I don't know about you.... but when I head that the community theatre was getting a new lighting system I got all giddy!


God it is bad. They just replaced everything... they didn't re-wire. Almost all of our lekos are paired with aweful angles. So then we go to cable then to a seprete dimmer... oh... we switched to stage pin but didn't update our already out of date cables. Our cable are basicly regular outdoor extension cables with the ends cut off and replaced, but now we are forced to replace those ends because we can't afford to pay for the good, legal cable. We can barely afford to pay for the replacement ends. The scary thing is that we have been doing this for years!

This has not even touched on the subject of the fact that they bought 16 scoops which we never use. At the most we use 4 at a time... And this is still not touching on where they located the lekos.... when a fellow techie was asked what they should do with the new system... he pointed out where he thought they should put lekos... but he ment in addition to where they already had then.... we now have lekos 15ft from the front on the stage and one FOH position.... this is just genis....

It's amazing we have not burnt the place to the ground with all the stuff we are forced to use... and that place is one giant tinder box...

Yet the board of directors really doesn't seem to care....


----------



## zac850 (Jun 21, 2004)

If the system is currently illegal, then there are several different, outside, agencies that you can call. Fire inspector for one, if the cables are dangerous. Im sure a bunch of other people on the board can give you numbers to call. However, if the lights are just in an annoying place you may be able to convince a director to use up some of his budget to rent some pin cables and just put the lights where you want them. 

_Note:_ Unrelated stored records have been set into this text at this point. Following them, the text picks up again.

/-- FZn.ACT 2: the context is freed and the entry cleared; after BREAKPOINT the node's policy follows (R402, R457). -/
def releaseFrozen (n : Nat) (s : State) : State :=
  match s.frozen[n]? with
  | some e =>
    if e.v then
      let s := { s with frozen := s.frozen.setIfInBounds n ⟨0, false, false, 0⟩ }
      let s := if e.bkpt then applyPolicy e.tid fcBreakpoint s else removeFromGroups e.tid s
      modTask e.tid (fun t => { t with status := .ended }) s
    else s
  | none => s

/-- FROZEN_RELEASE (R402, R457). -/
def execFrozenRelease (n : Fin 16) (s : State) : Host.Outcome State Fault Refusal := occur (releaseFrozen n.val) s

/-- FROZEN_JOB_SLOT_FREE: zero written to a frozen-job slot's first word frees it (R403). -/
def freeJob (die j : Nat) (s : State) : State :=
  { s with frozenJobs := s.frozenJobs.setIfInBounds (4 * die + j) ⟨0, 0, 0, false⟩ }

/-- FROZEN_JOB_SLOT_FREE (R403). -/
def execFrozenJobSlotFree (die : Fin 8) (j : Fin 4) (s : State) : Host.Outcome State Fault Refusal :=
  occur (freeJob die.val j.val) s

end Sys2Proof.Machine
end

Maybe if you find some older techie or L/D who can go to the board of directors, it may look better to them then if a kid comes up to them...

good luck
--zac


----------



## rgsw (Jun 21, 2004)

wats a scoop?

sorrying english techie


----------



## ricc0luke (Jun 21, 2004)

We have been slowly.... very slowly getting new cables, and the reason it is taking so long is that no director wants to blow all of his budget on cable! And as far as telling the fire inspector.... well.... maybe.... but then we would have no cables.

The TD out there has gone to the board about it. But just like every other problem they just nod and ignore it.

A scoop is a giant flood light. They are used to provide a general wash of light and are commonly used to color wash a cyc. You can find pictures of them on line at anyplace the sells lights.


----------



## bdesmond (Jun 22, 2004)

Your board will hear about it real quick if they hear about this issue from a building or fire inspector. 

Where in Illinois are you?


----------